Today I tried driving on the left side of the road! It wasn't nearly as difficult or scary as I expected. Helen thought I did quite well! The only thing that really tripped me up was turning, I kept gravitating to going to the right side of the road during left turns, but no accidents and never did stray over! I'm going to continue strengthening my driving skills so my family and I can rent a car to get out from our hotel when they come to visit!

Earlier this morning I had a FaceTime interview for a temporary art teacher position for next semester.
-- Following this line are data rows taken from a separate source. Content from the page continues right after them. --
-- ==== Sys2Proof/Laws/PerInstr.lean ====
section
/-! SUPPORT. Statements about every instruction as syntax, one lemma per constructor. -/

namespace Sys2Proof.Laws.RowPattern

open Sys2Proof

/-- The bytes of an input. -/
def bytesOf : Input → List Byte
  | .command bytes => bytes
  | .bus _ bytes => bytes
  | .element bytes => bytes
  | .coreReset => []

/-- The row of spec/opcode_table.json an instruction belongs to: the position of the matched byte (1 for a
payload element, else 0), the mask and the match. -/
def row : Instr → Nat × Byte × Byte
  | .busWrite _ _ _ => (0, 0xFF, 0x01)
  | .busRead _ _ => (0, 0xFF, 0x02)
  | .getStatus => (0, 0xFF, 0x03)
  | .radioInit _ _ _ _ _ _ _ _ => (0, 0xFF, 0x10)
  | .radioTransmit _ => (0, 0xFF, 0x11)
  | .radioStartRx => (0, 0xFF, 0x12)
  | .radioPollRx => (0, 0xFF, 0x13)
  | .radioBlockingRx _ => (0, 0xFF, 0x14)
  | .radioSleep => (0, 0xFF, 0x15)
  | .radioStandby => (0, 0xFF, 0x16)
  | .radioSetFrequency _ => (0, 0xFF, 0x17)
  | .radioSetBandwidth _ => (0, 0xFF, 0x18)
  | .radioSetLnaAgc => (0, 0xFF, 0x19)
  | .radioSetTxPower _ => (0, 0xFF, 0x1A)
  | .radioSetSf _ => (0, 0xFF, 0x1B)
  | .radioSetCr _ => (0, 0xFF, 0x1C)
  | .radioSetPreamble _ => (0, 0xFF, 0x1D)
  | .radioSetSyncWord _ => (0, 0xFF, 0x1E)
  | .radioSetCrc _ => (0, 0xFF, 0x1F)
  | .canInit _ _ _ => (0, 0xFF, 0x20)
  | .canSetMode _ => (0, 0xFF, 0x21)
  | .canSend _ _ => (0, 0xFF, 0x22)
  | .canReceive => (0, 0xFF, 0x23)
  | .lppEncReset => (0, 0xFF, 0x30)
  | .lppEncDigital _ _ => (0, 0xFF, 0x31)
  | .lppEncAnalog _ _ => (0, 0xFF, 0x32)
  | .lppEncAccel _ _ _ _ => (0, 0xFF, 0x33)
  | .lppEncGps _ _ _ _ => (0, 0xFF, 0x34)
  | .lppEncRead => (0, 0xFF, 0x35)
  | .lppDecode _ => (0, 0xFF, 0x38)
  | .busframeRadioWrite _ _ => (0, 0x80, 0x80)
  | .busframeRadioRead _ => (0, 0x80, 0x00)
  | .busframeCanWrite _ _ => (0, 0xFF, 0x02)
  | .busframeCanRead _ => (0, 0xFF, 0x03)
  | .busframeCanReset => (0, 0xFF, 0xC0)
  | .busframeCanRts _ => (0, 0xF8, 0x80)
  | .lppDigitalInput _ _ => (1, 0xFF, 0x00)
  | .lppAnalogInput _ _ => (1, 0xFF, 0x02)
  | .lppAccelerometer _ _ _ _ => (1, 0xFF, 0x71)
  | .lppGps _ _ _ _ => (1, 0xFF, 0x88)

/-- The encoding of an instruction carries its row's bits in the matched byte. -/
def Statement (i : Instr) : Prop :=
  (bytesOf (encode LppCodes.reference i)).getD (row i).1 0 &&& (row i).2.1 = (row i).2.2

theorem busWrite (dev addr val : Byte) : Statement (.busWrite dev addr val) := by
  simp only [Statement, row, encode, bytesOf, List.getD_cons_zero]
  decide

theorem busRead (dev addr : Byte) : Statement (.busRead dev addr) := by
  simp only [Statement, row, encode, bytesOf, List.getD_cons_zero]
  decide

theorem getStatus : Statement (.getStatus) := by
  simp only [Statement, row, encode, bytesOf, List.getD_cons_zero]
  decide

theorem radioInit (freq bw sf cr preamble : Word) (sync : Byte) (txpow : Word) (crc : Byte) : Statement (.radioInit freq bw sf cr preamble sync txpow crc) := by
  simp only [Statement, row, encode, bytesOf, List.getD_cons_zero]
  decide

theorem radioTransmit (payload : List Byte) : Statement (.radioTransmit payload) := by
  simp only [Statement, row, encode, bytesOf, List.getD_cons_zero]
  decide

theorem radioStartRx : Statement (.radioStartRx) := by
  simp only [Statement, row, encode, bytesOf, List.getD_cons_zero]
  decide

theorem radioPollRx : Statement (.radioPollRx) := by
  simp only [Statement, row, encode, bytesOf, List.getD_cons_zero]
  decide

theorem radioBlockingRx (timeoutMs : Word) : Statement (.radioBlockingRx timeoutMs) := by
  simp only [Statement, row, encode, bytesOf, List.getD_cons_zero]
  decide

theorem radioSleep : Statement (.radioSleep) := by
  simp only [Statement, row, encode, bytesOf, List.getD_cons_zero]
  decide

theorem radioStandby : Statement (.radioStandby) := by
  simp only [Statement, row, encode, bytesOf, List.getD_cons_zero]
  decide

theorem radioSetFrequency (freq : Word) : Statement (.radioSetFrequency freq) := by
  simp only [Statement, row, encode, bytesOf, List.getD_cons_zero]
  decide

theorem radioSetBandwidth (bw : Word) : Statement (.radioSetBandwidth bw) := by
  simp only [Statement, row, encode, bytesOf, List.getD_cons_zero]
  decide

theorem radioSetLnaAgc : Statement (.radioSetLnaAgc) := by
  simp only [Statement, row, encode, bytesOf, List.getD_cons_zero]
  decide

theorem radioSetTxPower (txpow : Word) : Statement (.radioSetTxPower txpow) := by
  simp only [Statement, row, encode, bytesOf, List.getD_cons_zero]
  decide

theorem radioSetSf (sf : Word) : Statement (.radioSetSf sf) := by
  simp only [Statement, row, encode, bytesOf, List.getD_cons_zero]
  decide

theorem radioSetCr (cr : Word) : Statement (.radioSetCr cr) := by
  simp only [Statement, row, encode, bytesOf, List.getD_cons_zero]
  decide

theorem radioSetPreamble (preamble : Word) : Statement (.radioSetPreamble preamble) := by
  simp only [Statement, row, encode, bytesOf, List.getD_cons_zero]
  decide

theorem radioSetSyncWord (sync : Byte) : Statement (.radioSetSyncWord sync) := by
  simp only [Statement, row, encode, bytesOf, List.getD_cons_zero]
  decide

theorem radioSetCrc (crc : Byte) : Statement (.radioSetCrc crc) := by
  simp only [Statement, row, encode, bytesOf, List.getD_cons_zero]
  decide

theorem canInit (xtal bitrate : Word) (mode : Byte) : Statement (.canInit xtal bitrate mode) := by
  simp only [Statement, row, encode, bytesOf, List.getD_cons_zero]
  decide

theorem canSetMode (mode : Byte) : Statement (.canSetMode mode) := by
  simp only [Statement, row, encode, bytesOf, List.getD_cons_zero]
  decide

theorem canSend (id : Word) (data : List Byte) : Statement (.canSend id data) := by
  simp only [Statement, row, encode, bytesOf, List.getD_cons_zero]
  decide

theorem canReceive : Statement (.canReceive) := by
  simp only [Statement, row, encode, bytesOf, List.getD_cons_zero]
  decide

theorem lppEncReset : Statement (.lppEncReset) := by
  simp only [Statement, row, encode, bytesOf, List.getD_cons_zero]
  decide

theorem lppEncDigital (ch v : Byte) : Statement (.lppEncDigital ch v) := by
  simp only [Statement, row, encode, bytesOf, List.getD_cons_zero]
  decide

theorem lppEncAnalog (ch : Byte) (q : Word) : Statement (.lppEncAnalog ch q) := by
  simp only [Statement, row, encode, bytesOf, List.getD_cons_zero]
  decide

theorem lppEncAccel (ch : Byte) (qx qy qz : Word) : Statement (.lppEncAccel ch qx qy qz) := by
  simp only [Statement, row, encode, bytesOf, List.getD_cons_zero]
  decide

theorem lppEncGps (ch : Byte) (qlat qlon qalt : Word) : Statement (.lppEncGps ch qlat qlon qalt) := by
  simp only [Statement, row, encode, bytesOf, List.getD_cons_zero]
  decide

theorem lppEncRead : Statement (.lppEncRead) := by
  simp only [Statement, row, encode, bytesOf, List.getD_cons_zero]
  decide

theorem lppDecode (stream : List Byte) : Statement (.lppDecode stream) := by
  simp only [Statement, row, encode, bytesOf, List.getD_cons_zero]
  decide

theorem busframeRadioWrite (addr : BitVec 7) (val : Byte) : Statement (.busframeRadioWrite addr val) := by
  simp only [Statement, row, encode, bytesOf, List.getD_cons_zero]
  revert addr
  decide

theorem busframeRadioRead (addr : BitVec 7) : Statement (.busframeRadioRead addr) := by
  simp only [Statement, row, encode, bytesOf, List.getD_cons_zero]
  revert addr
  decide

theorem busframeCanWrite (addr val : Byte) : Statement (.busframeCanWrite addr val) := by
  simp only [Statement, row, encode, bytesOf, List.getD_cons_zero]
  decide

theorem busframeCanRead (addr : Byte) : Statement (.busframeCanRead addr) := by
  simp only [Statement, row, encode, bytesOf, List.getD_cons_zero]
  decide

theorem busframeCanReset : Statement (.busframeCanReset) := by
  simp only [Statement, row, encode, bytesOf, List.getD_cons_zero]
  decide

theorem busframeCanRts (mask : BitVec 3) : Statement (.busframeCanRts mask) := by
  simp only [Statement, row, encode, bytesOf, List.getD_cons_zero]
  revert mask
  decide

theorem lppDigitalInput (ch v : Byte) : Statement (.lppDigitalInput ch v) := by
  simp only [Statement, row, encode, bytesOf, LppCodes.reference, List.getD_cons_zero,
    List.getD_cons_succ]
  decide

theorem lppAnalogInput (ch : Byte) (v : BitVec 16) : Statement (.lppAnalogInput ch v) := by
  simp only [Statement, row, encode, bytesOf, LppCodes.reference, List.getD_cons_zero,
    List.getD_cons_succ]
  decide

theorem lppAccelerometer (ch : Byte) (x y z : BitVec 16) : Statement (.lppAccelerometer ch x y z) := by
  simp only [Statement, row, encode, bytesOf, LppCodes.reference, List.getD_cons_zero,
    List.getD_cons_succ]
  decide

theorem lppGps (ch : Byte) (lat lon alt : BitVec 24) : Statement (.lppGps ch lat lon alt) := by
  simp only [Statement, row, encode, bytesOf, LppCodes.reference, List.getD_cons_zero,
    List.getD_cons_succ]
  decide

end Sys2Proof.Laws.RowPattern
end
I definitely had a stomach ache all night long and was really nervous since it was my first interview, but the principal and the art teacher I talked with were so personable and easy to talk to! It went great! So great that the principle called me back 10 minutes later to let me know that he wanted to hire me! I was just beaming. I have never been so excited!


Today Year 7 was wild again. I am picking up that whenever a certain student is gone, class goes well, and when that student is back, they feed off her negative and defiant energy. She was openly defiant and argued me at every step. I explained to her that I don't care if she doesn't want to learn, but she cannot affect her peer's ability to learn. While working in clay, the student I openly praised on Tuesday for his work, would not work on his project. I asked what the problem was since he did so well yesterday and he replied, "You only used me as an example because I finished first." I said that was not the case and that he finished first because he understood the concept and did it well. He replied, "I didn't even do it correctly, I didn't slip and score." Basically trying to argue in any way he could that he was bad. Very self-defeating mindset. I figured because I used him as a positive example in class I triggered the "tall puppy" syndrome and he had to gain his street cred back to prove he's not a teacher's pet. At this point, positive or negative, my classroom management techniques are not working at all. Then, during clean up, students were wiping clay onto the floor, spraying whiteboard fluid and water at each other, just complete chaos. I had them stay past the bell and asked them to sit in silence for one full minute and if they continued talking and arguing, it would start over. It took a couple tries but then they were quiet. I confronted the problem student at the end asking why she was being so defiant. She replied, "I liked you before you were bossy." I said I'm bossy now because she's forced me to be bossy since she can't make good choices. She replied, "I can't make good choices, I have ADHD!" So obviously using her diagnosis to excuse her complete unwillingness to even attempt to do the right thing. Sometimes I feel like diagnosing children with such conditions, even though they are very real, empowers them to use it as an excuse.


I'm really trying to be self-aware during my time here and what I am aware of is that I am having extreme mood swings. I'll be totally fine one minute and then crying after a lesson with my out of control students. It's not me and I just don't feel like myself. I feel completely fine outside of school. I don't feel isolated or lonely, I feel loved and cared for by Helen and my colleagues, I have had nothing but great conversations with the new people I meet, I'm happy with every other aspect of my time here, it's just school that's giving me these incredible lows. So low that I question whether or not I can go on, but when I step away, I realize that was an extreme feeling. I guess I'm just so desperate to prove to everyone here that I am the strong, capable teacher that I know I am, and I feel like I'm failing. I know I probably just need to step back and Helen suggest I take a more Aussie attitude with it even though that might totally be out of my character. I just think my brain is on overdrive trying to process all the different factors that are affecting my experience and affecting my behavior and thinking. I'm going to try and step back a bit.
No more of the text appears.